Hatred, caustic and corrosive, rose up from the depths of her soulless being, and vented itself in acid fire.
First the gazebo; she blasted her fiery breath through its stone walls until the birdcage had melted into a pool of golden slag. Then she turned her anger around the rest of the place, torching the gardens and the orchard, which vanished quickly in a billowing cloud of orange and black smoke, finally turning to the house. There was a grim satisfaction in its destruction, like the ripping of old love letters from an adulterous liaison; the thatched roof ignited quickly, immolating the lovingly restored bedchamber, the rich gowns, the carefully closeted musical instruments—destroying, with blast after blast of brimstone flame, every trace of the woman who had supplanted her here.
When the entire island was engulfed, the smoke and ash forming a dizzying cloud of black over the dark lake, the dragon surveyed her handiwork.
It’s a beginning, she thought, still unsatisfied. But only a beginning. Now I need to know her name, and where she is. But the dragon knew those things were not to be found in this place; she sensed the woman she sought was a creature of starlight and air, not of earth.
And needed to be sought in the upworld, the world above.
The wyrm reached down into the depths of herself, to the elemental earth, and once again, like a desert drawing in the water from an entire rainstorm and still not being quenched, still remaining deathly dry, she turned away from the burning island and sped across the surface of the dark lake, up into the windy meadow where the sound of her name rang ceaselessly around the mountains, and past the guardian rocks of Kraldurge.
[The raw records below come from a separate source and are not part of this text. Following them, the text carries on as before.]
-- ==== Sys2Proof/Machine/Fields.lean ====
section
/-! DEFINITION. Names for every register and register field of the spec: `R.<register>` is an address and
`F.<register>_<field>` a field, with the spec's own names and the rule of the table that gives it. -/

namespace Sys2Proof.Machine

/-- A field of a register: the register's address, the lowest bit and the width. -/
structure Field where
  addr : Nat
  lo : Nat
  width : Nat
  deriving DecidableEq, Repr
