-- ==== Sys2Proof/Machine/Events.lean ====
section
/-! DEFINITION. Frames of the host conversation as bytes, the events that COX1 raises on the host interfaces
(18_host_interfaces.md R450, R455, R464, R467), and how a mailbox request ends (16_supervisor_cores.md R432 to R437). -/

namespace Sys2Proof.Machine

/-! ### Bytes -/

/-- The `n` bytes of a number, little-endian (R9). -/
def le (n v : Nat) : List Byte := (List.range n).map (fun i => BitVec.ofNat 8 (v / 256 ^ i))

/-- The number that bytes spell, little-endian. -/
def ofLe (l : List Byte) : Nat := l.foldr (fun b a => b.toNat + 256 * a) 0

/-- The bytes of words, and the words of bytes (R9). -/
def wordBytes (ws : List Word) : List Byte := ws.flatMap (fun w => le 4 w.toNat)
def bytesWord (l : List Byte) : Word := BitVec.ofNat 32 (ofLe (l.take 4))

/-- CRC-16 of R454, one byte at a time, most significant bit first. -/
def crc16Byte (c : BitVec 16) (b : Byte) : BitVec 16 :=
  (List.range 8).foldl (fun (c : BitVec 16) _ => if c.getLsbD 15 then (c <<< 1) ^^^ 0x1021#16 else c <<< 1) (c ^^^ (b.setWidth 16 <<< 8))

def crc16 (l : List Byte) : BitVec 16 := l.foldl crc16Byte 0xFFFF#16

/-- A frame closed by its CRC (R453). -/
def closeFrame (l : List Byte) : List Byte := l ++ le 2 (crc16 l).toNat

/-- CRC-8 with polynomial 0x2F, initial value 0xFF and final exclusive-or 0xFF over a number's bits, highest first
(R389, R395, R480). -/
def crc8 (nbits v : Nat) : BitVec 8 :=
  ((List.range nbits).foldl (fun (c : BitVec 8) k =>
    if c.msb != v.testBit (nbits - 1 - k) then (c <<< 1) ^^^ 0x2F else c <<< 1) 0xFF#8) ^^^ 0xFF#8

/-! ### Interfaces (R450, R467) -/

/-- Page of host interface `i`: HSPI, CAN0, CAN1. -/
def ifPage (i : Nat) : Nat := 0x15 + i

def State.hostIf (s : State) (i : Nat) : HostIf := mapGet (fun _ => HostIf.init) s.conv.ifs i
def State.setIf (s : State) (i : Nat) (x : HostIf) : State :=
  { s with conv := { s.conv with ifs := mapPut (fun _ => HostIf.init) s.conv.ifs i x } }
def State.modIf (s : State) (i : Nat) (f : HostIf → HostIf) : State := s.setIf i (f (s.hostIf i))

/-- The PLL has been LOCKED since the last control-die reset: it stays LOCKED or COAST until then (R100, R102). -/
def State.onceLocked (s : State) : Bool := decide (4 ≤ s.fld F.PLL_STATUS_STATE)

/-- The interface is open (R450). -/
def State.isOpen (s : State) (i : Nat) : Bool := s.on (F.CONV_CFG_INTF_EN (ifPage i)) && s.onceLocked

/-- Bytes of frames with payload that an output store holds. -/
def HostIf.used (x : HostIf) : Nat := ((x.out.filter (fun f => !f.bare)).map (fun f => f.bytes.length)).sum

/-- A frame of `n` bytes fits the free output store; answers without payload have their own reserve (R467). -/
def HostIf.fits (x : HostIf) (n : Nat) (bare : Bool) : Bool := bare || decide (x.used + n ≤ 65536)

/-- A frame enters the output store. -/
def HostIf.put (x : HostIf) (bytes : List Byte) (fmt : Nat) (bare event : Bool) : HostIf :=
  { x with out := x.out ++ [⟨bytes, fmt, true, 0, bare, event⟩] }

/-- CAN format of events (R470, R476). -/
def State.eventFmt (s : State) (i : Nat) : Nat := if i = 0 then 0 else s.fld (F.CAN_XL_EVT_FMT (ifPage i))

/-- The heartbeat is supervised, and is alive (R465). -/
def State.hbSupervised (s : State) : Bool := (List.range 3).any (fun i => s.on (F.HB_CFG_HB_EN (ifPage i)))
/-- An interface of a plan that has just come into force without HB_EN accepts no HEARTBEAT and so keeps none; with none supervising, the
heartbeat is no longer watched (R465). -/
def State.hbRebind (s : State) : State :=
  let t := s.each ((List.range 3).filter (fun i => !s.on (F.HB_CFG_HB_EN (ifPage i)))) (fun i t => t.modIf i (fun x => { x with hb := none }))
  { t with conv := { t.conv with hbLive := t.conv.hbLive && t.hbSupervised } }

def State.hbAlive (s : State) : Bool := (List.range 3).any (fun i => (s.hostIf i).hb.isSome && s.on (F.HB_CFG_HB_EN (ifPage i)))

/-! ### Events (R464) -/

/-- An event frame; DUP stands in [7] of the tag byte. -/
def eventFrame (tag session : Nat) (payload : List Byte) : List Byte :=
  closeFrame ([0xC0#8, BitVec.ofNat 8 tag] ++ le 2 12 ++ [0, 0, BitVec.ofNat 8 session, 0] ++ payload)

/-- The first event tag from `n` on that is not pending. -/
def freeTag (used : List Nat) (n : Nat) : Nat := (((List.range 128).map (fun k => (n + k) % 128)).find? (fun t => !used.contains t)).getD 0

def State.evPend (s : State) (i : Nat) : State := s.set (F.CONV_STAT_EVT_PEND (ifPage i)) (s.hostIf i).events.length

/-- An event on one interface: dropped and counted while 128 are pending; pending but unsent while the store is full. -/
def State.raiseOn (s : State) (i : Nat) (payload : List Byte) : State :=
  let x := s.hostIf i
  if 128 ≤ x.events.length then (s.modIf i (fun x => { x with dropped := x.dropped + 1 })).ev (F.CONV_EVENT_EVT_OVF (ifPage i))
  else
    let tag := freeTag (x.events.map (fun e => e.tag)) x.nextEv
    let fr := eventFrame tag s.sec.session payload
    let ok := x.fits fr.length false
    let y : HostIf := { x with events := x.events ++ [⟨tag, fr, ok⟩], nextEv := (tag + 1) % 128 }
    (s.setIf i (if ok then y.put fr (s.eventFmt i) false true else y)).evPend i

/-- An event of COX1: on every open interface that takes events, once the firmware runs. Unit 4 is none. -/
def State.hostEvent (s : State) (code unit detail : Nat) : State :=
  if s.boot.step = 6 then
    s.each ((List.range 3).filter (fun i => s.isOpen i && s.on (F.CONV_CFG_EVT_EN (ifPage i)))) (fun i t =>
      t.raiseOn i (le 2 code ++ [BitVec.ofNat 8 unit, 0] ++ le 4 (s.cat.num % 2 ^ 32) ++ le 4 detail))
  else s

/-- A PLAN_EVENT bit, with its event (R464). -/
def State.planEv (s : State) (f : Field) : State :=
  let t := s.ev f
  t.hostEvent 0x0007 4 ((t.rd R.PLAN_EVENT).toNat % 64 + 256 * t.fld F.PLAN_STATUS_FAIL)

/-! ### Ends of mailbox requests (R432, R434, R436, R437) -/

def mbPending := 1
def mbAccepted := 2
def mbQueued := 3
def mbDone := 4
def mbFailed := 5

/-- Service codes of R435. -/
def svInfo := 0x01
def svLoad := 0x10
def svActivate := 0x11
def svArm := 0x12
def svCancel := 0x13
def svCalibrate := 0x20
def svSelftest := 0x21
def svFsClear := 0x22
def svBrkClear := 0x23
def svRelease := 0x24
def svDischarge := 0x30
def svContactor := 0x31
def svAttest := 0x40
def svPairing := 0x41
def svAbort := 0xFF

def State.mbReq (s : State) (c : Nat) : MbReq := mapGet (fun _ => MbReq.init) s.mail.req c
def State.mbState (s : State) (c : Nat) : Nat := s.fld (F.MB_STATE_STATE c)

/-- Argument `k` of a channel's request. -/
def State.mbArg (s : State) (c k : Nat) : Nat := ((s.mbReq c).args.getD k 0).toNat

/-- The results shown by a channel; the others read zero. -/
def State.mbResults (s : State) (c : Nat) (res : List Nat) : State :=
  s.each (List.range 4) (fun k t => t.wr (R.MB_RES c k) (BitVec.ofNat 32 (res.getD k 0)))

/-- A request ends: DONE with CODE OK, else FAILED. -/
def State.mbEnd (s : State) (c code : Nat) (res : List Nat) : State :=
  let t := ((s.set (F.MB_STATE_STATE c) (if code = 0 then mbDone else mbFailed)).set (F.MB_STATE_CODE c) code).mbResults c res
  ((t.setFldBit F.MBOX_EVENT_DONE c)).hostEvent 0x0006 4 (c + 256 * code)

/-- A request is refused by its acting block: RES0 that block's code, RES1 its code space (R437). -/
def State.mbRefuse (s : State) (c code space : Nat) : State := s.mbEnd c 0x04 [code, space]

/-- A request waits for a window or standstill (R436). -/
def State.mbQueue (s : State) (c res : Nat) : State :=
  ((s.set (F.MB_STATE_STATE c) mbQueued).mbResults c [res]).setFldBit F.MBOX_EVENT_QUEUED c

/-- Channels in progress with a service, for which `p` holds of the request. -/
def State.mbWaiting (s : State) (sv : Nat) (p : MbReq → Bool) : List Nat :=
  (List.range 4).filter (fun c => (s.mbState c == mbAccepted || s.mbState c == mbQueued) && (s.mbReq c).service == sv && p (s.mbReq c))

/-- The requests that wait for an action end with it. -/
def State.mbFinish (s : State) (sv : Nat) (p : MbReq → Bool) (code : Nat) (res : List Nat) : State :=
  s.each (s.mbWaiting sv p) (fun c t => t.mbEnd c code res)

/-- The end of a request that takes no work of its own: a code that is not listed, and ABORT with nothing queued, which has no effect
(R435, R436; log entry 34). -/
def mbNoWork (sv : Nat) : Option Nat :=
  if sv = svAbort then some 0
  else if [svInfo, svLoad, svActivate, svArm, svCancel, svCalibrate, svSelftest, svFsClear, svBrkClear, svRelease, svDischarge,
      svContactor, svAttest, svPairing].contains sv then none
  else some 0x01

/-- COX1 takes from the front of the order every request that takes no work of its own (R434). -/
def State.mbSkipGo : List Nat → State → State
  | [], s => { s with mail := { s.mail with order := [] } }
  | c :: l, s =>
    match mbNoWork (s.mbReq c).service with
    | some code => State.mbSkipGo l (s.mbEnd c code [])
    | none => { s with mail := { s.mail with order := c :: l } }

/-- The same once the firmware runs. -/
def State.mbSkip (s : State) : State := if s.boot.step = 6 then State.mbSkipGo s.mail.order s else s

/-- The request names unit `u` in ARG0. -/
def MbReq.unit (r : MbReq) (u : Nat) : Bool := (r.args.getD 0 0).toNat == u

end Sys2Proof.Machine
end

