/-- A loopback passes: S within `tol`/1024 of ±G/2 and, of a protection filter that runs, P within 1 of ±M^PORD/2 (R534, R538). -/
def loopOk (l : Loopback) (g p tol : Nat) : Bool :=
  decide ((2 * l.hiS - g).natAbs * 512 ≤ tol) && decide ((2 * l.loS + g).natAbs * 512 ≤ tol) &&
    (p == 0 || (decide ((2 * l.hiP - p).natAbs ≤ 2) && decide ((2 * l.loP + p).natAbs ≤ 2)))

/-- A check entry's result: two consecutive bad ones fail the converter (R164, R536). -/
def State.sarCheck (s : State) (c : Nat) (bad : Bool) : State :=
  if bad then
    let n := s.sense.refchk.get c + 1
    let t := (s.ev F.SAR_EVENT_REFCHK).bump F.BIST_SAR_REFCHK
    let t : State := { t with sense := { t.sense with refchk := t.sense.refchk.set c n } }
    if 2 ≤ n then
      let t : State := { t with sense := { t.sense with sarFailed := setBit t.sense.sarFailed c } }
      (t.set F.BIST_SAR_FAIL t.sense.sarFailed).ev F.BIST_EVENT_SAR_FAIL
    else t
  else { s with sense := { s.sense with refchk := s.sense.refchk.set c 0 } }

/-- COX0 refuses a START of the unit: it is bound to an entry of a failed converter (R536). -/
def State.sarFailedFor (s : State) (u : Nat) : Bool :=
  s.live.bind.any (fun b => match b with | .sar e _ _ _ => bit s.sense.sarFailed (sarConv e) && bit (s.sarUnits e) u | _ => false)

/-- SAR_CONVERSION_DONE: CODE is the mean of the entry's 1, 2, 4 or 8 conversions, truncated; VALUE = CODE - OFS (R164). A failed
converter delivers no further results. -/
def sarConversionDone (e : Fin 32) (codes : List (BitVec 12)) (s : State) : State :=
  s.onBlock 0x07 (fun s =>
    let n := 2 ^ s.fld (F.SAR_SEQ_AVG e)
    if bit s.sense.sarBusy e && !bit s.sense.sarFailed (sarConv e) && codes.length == n then
      let code := (codes.map (fun c => c.toNat)).sum / n
      let v : Int := (code : Int) - s.sense.sarOfs.get e
      let t := ((s.iset (F.SAR_RES_VALUE e) v).set (F.SAR_RES_VALID e) 1).set (F.SAR_RES_TAG e) (s.sense.sarAt.get e % 256)
      let i := s.fld (F.SAR_SEQ_INPUT e)
      let t := if i == 8 || i == 9 then t.sarCheck (sarConv e) (sarRefBad i code) else t
      let t := t.ntcResults e true v
      let t := t.each ((List.range 4).filter (fun u => (t.calInputs u).contains (40 + (e : Nat)))) (fun u t => t.calTake u (40 + e) (some code))
      { t with sense := { t.sense with sarBusy := clearBit t.sense.sarBusy e } }
    else s)

/-- A kind 2 test of the unit waits for a zero-torque window (R539). -/
def State.selfQueue (s : State) (u : Nat) : Bool := s.self.reqs.any (fun r => r.kind == 2 && r.unit == u && r.phase == 1)

/-- A kind 2 test of the unit runs. -/
def State.selfRuns (s : State) (u : Nat) : Bool := s.self.reqs.any (fun r => r.kind == 2 && r.unit == u && r.phase == 4)

/-- What a calibration and a kind 2 test of a unit come to when its zero-torque window closes or it enters a safe state
(R162, R541). -/
def State.windowEnds (s : State) (u : Nat) : State :=
  let t := s.stopTest u
  t.calAbort u

/-- Entries that ran in the catch that ends and have not started are skipped, judged once by the plan that was LIVE in that catch (R164);
what a write left of an old offset is over. -/
def State.sarSkips (s : State) : State :=
  let skipped := (List.range 32).any (fun e => (s.sarTrigger e).isSome && s.sense.sarAt.get e != s.cat.num)
  let due := skipped && !s.cat.first && s.sense.sarJudged != some s.cat.num && s.clocked 0x07
  let t := s.when due (fun s => s.ev F.SAR_EVENT_SKIP)
  { t with sense := { t.sense with sarOld := [], sarJudged := some s.cat.num } }

/-! ### Resolver excitation (R168, R169) -/

/-- The excitation phase at tick `t` after the start, which may be negative. -/
def rsxPhaseAt (t : Int) (period phase : Nat) : Word :=
  BitVec.ofNat 32 (((t % (period : Int)).toNat * 2 ^ 32) / period + phase * 2 ^ 16)

/-- The phases published with a catch at tick `tick` (R169, R369). -/
def State.rsxPublish (s : State) (tick : Nat) : State :=
  s.each [0, 1] (fun n t =>
    if t.clocked 0x08 && t.on (F.RSX_CFG_EN n) && t.fld (F.RSX_CFG_PERIOD n) != 0 then
      match t.sense.rsxAt.find? (fun e => e.1 == n) with
      | some e => t.wr (R.RSLV_EPH n) (rsxPhaseAt ((tick : Int) - e.2) (t.fld (F.RSX_CFG_PERIOD n)) (t.fld (F.RSX_PHASE_PHASE n)))
      | none => t
    else t)

def execSdStuck (n : SdIx) (bits : List (Option Bool)) (s : State) : Host.Outcome State Fault Refusal :=
  .next (sdStuck n bits s)
def execSdStuckClear (n : SdIx) (bits : List (Option Bool)) (s : State) : Host.Outcome State Fault Refusal :=
  .next (sdStuckClear n bits s)
def execManchesterLock (n : SdIx) (bits : List (Option Bool)) (s : State) : Host.Outcome State Fault Refusal :=
  .next (manchesterLock n bits s)
def execManchesterLockLoss (n : SdIx) (bits : List (Option Bool)) (s : State) : Host.Outcome State Fault Refusal :=
  .next (manchesterLockLoss n bits s)
def execManchesterViolation (n : SdIx) (bits : List (Option Bool)) (s : State) : Host.Outcome State Fault Refusal :=
  .next (manchesterViolation n bits s)
def execComparatorAssert (n : SdIx) (bits : List (Option Bool)) (s : State) : Host.Outcome State Fault Refusal :=
  .next (comparatorAssert n bits s)
def execComparatorDeassert (n : SdIx) (bits : List (Option Bool)) (s : State) : Host.Outcome State Fault Refusal :=
  .next (comparatorDeassert n bits s)
def execSdOfsWrite (m : Master) (sar : Bool) (i : Fin 40) (v : Word) (s : State) : Host.Outcome State Fault Refusal :=
  .next (sdOfsWrite m sar i v s)
def execCalibrationStart (u : UnitIx) (s : State) : Host.Outcome State Fault Refusal := .next (calibrationStart u s)
def execCalibrationSettled (u : UnitIx) (s : State) : Host.Outcome State Fault Refusal := .next (calibrationSettled u s)
def execCalibrationEnd (u : UnitIx) (s : State) : Host.Outcome State Fault Refusal := .next (calibrationEnd u s)
def execSarEntryStart (e : Fin 32) (at' : Nat) (s : State) : Host.Outcome State Fault Refusal := .next (sarEntryStart e at' s)
def execSarConversionDone (e : Fin 32) (codes : List (BitVec 12)) (s : State) : Host.Outcome State Fault Refusal :=
  .next (sarConversionDone e codes s)

end Sys2Proof.Machine
end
Into the realm of the Firbolg.
36
“What do you mean?” Ashe demanded shakily, the multiple tones of his draconic voice gone, replaced by a very human one that echoed off the walls of the cave mouth.
Without a word, the Bolg midwife turned and descended into the cave.
Numbly Ashe followed Krinsel down into the belly of the dragon’s lair.
The glow emanating from the treasure horde of the lost sea was tinged with the color of blood. He could hear his wife weeping, her voice shuddering as if she were trying to still the lament but failing. The sound caused his feet to gain speed; he shouldered past Krinsel and ran to the bottom of the cave, calling her name. The sight stopped him in his tracks.
The great ethereal beast was cradling his wife in the crook of her arm, gently brushing the sweaty locks of hair from Rhapsody’s face with her claw. That face was contorted in pain, white with fear, but there was more; it was pale as milk and her lips were colorless.
She lay on her side, her eyes open and glassy, a river of blood staining her clothes and pooling on the ground before her, growing larger before his eyes.
“The waters have broken, but the baby is not coming,” Elynsynos said softly. “And it is so tiny.” He heard her voice in his ear, where she had caused it to originate so as not to frighten Rhapsody further.
“Sam,” Rhapsody whispered. Her voice was dry and weak.
He knelt before her and cradled her face in his hands, smiling falsely to encourage her. Then he glanced at the two Bolg. Krinsel’s face was pensive and stoic, as was Achmed’s, but the Bolg king’s normally swarthy skin was dusky with sweat in the reflected light of the cave.
“It’s too soon,” Rhapsody said softly. “Not even three seasons—”
“We don’t know that,” Ashe said soothingly.
“Your mother—carried you—three years—”
“Who can say?” The Lord Cymrian looked into the prismatic eyes of the dragon, which glistened with unspent tears. “How long was it for you, Elynsynos? How long did you carry my grandmother and her sisters?”
The wyrm shook her massive head. “More than a year’s time,” she said.
Desperately Ashe thought back to the words of the Seer. Rhapsody will not die bearing your children, Manwyn had said smugly. He had puzzled endlessly, trying to invent some way in his mind that the words could be twisted, as the Oracle had a way of doing, but had finally determined the statement to be unequivocal.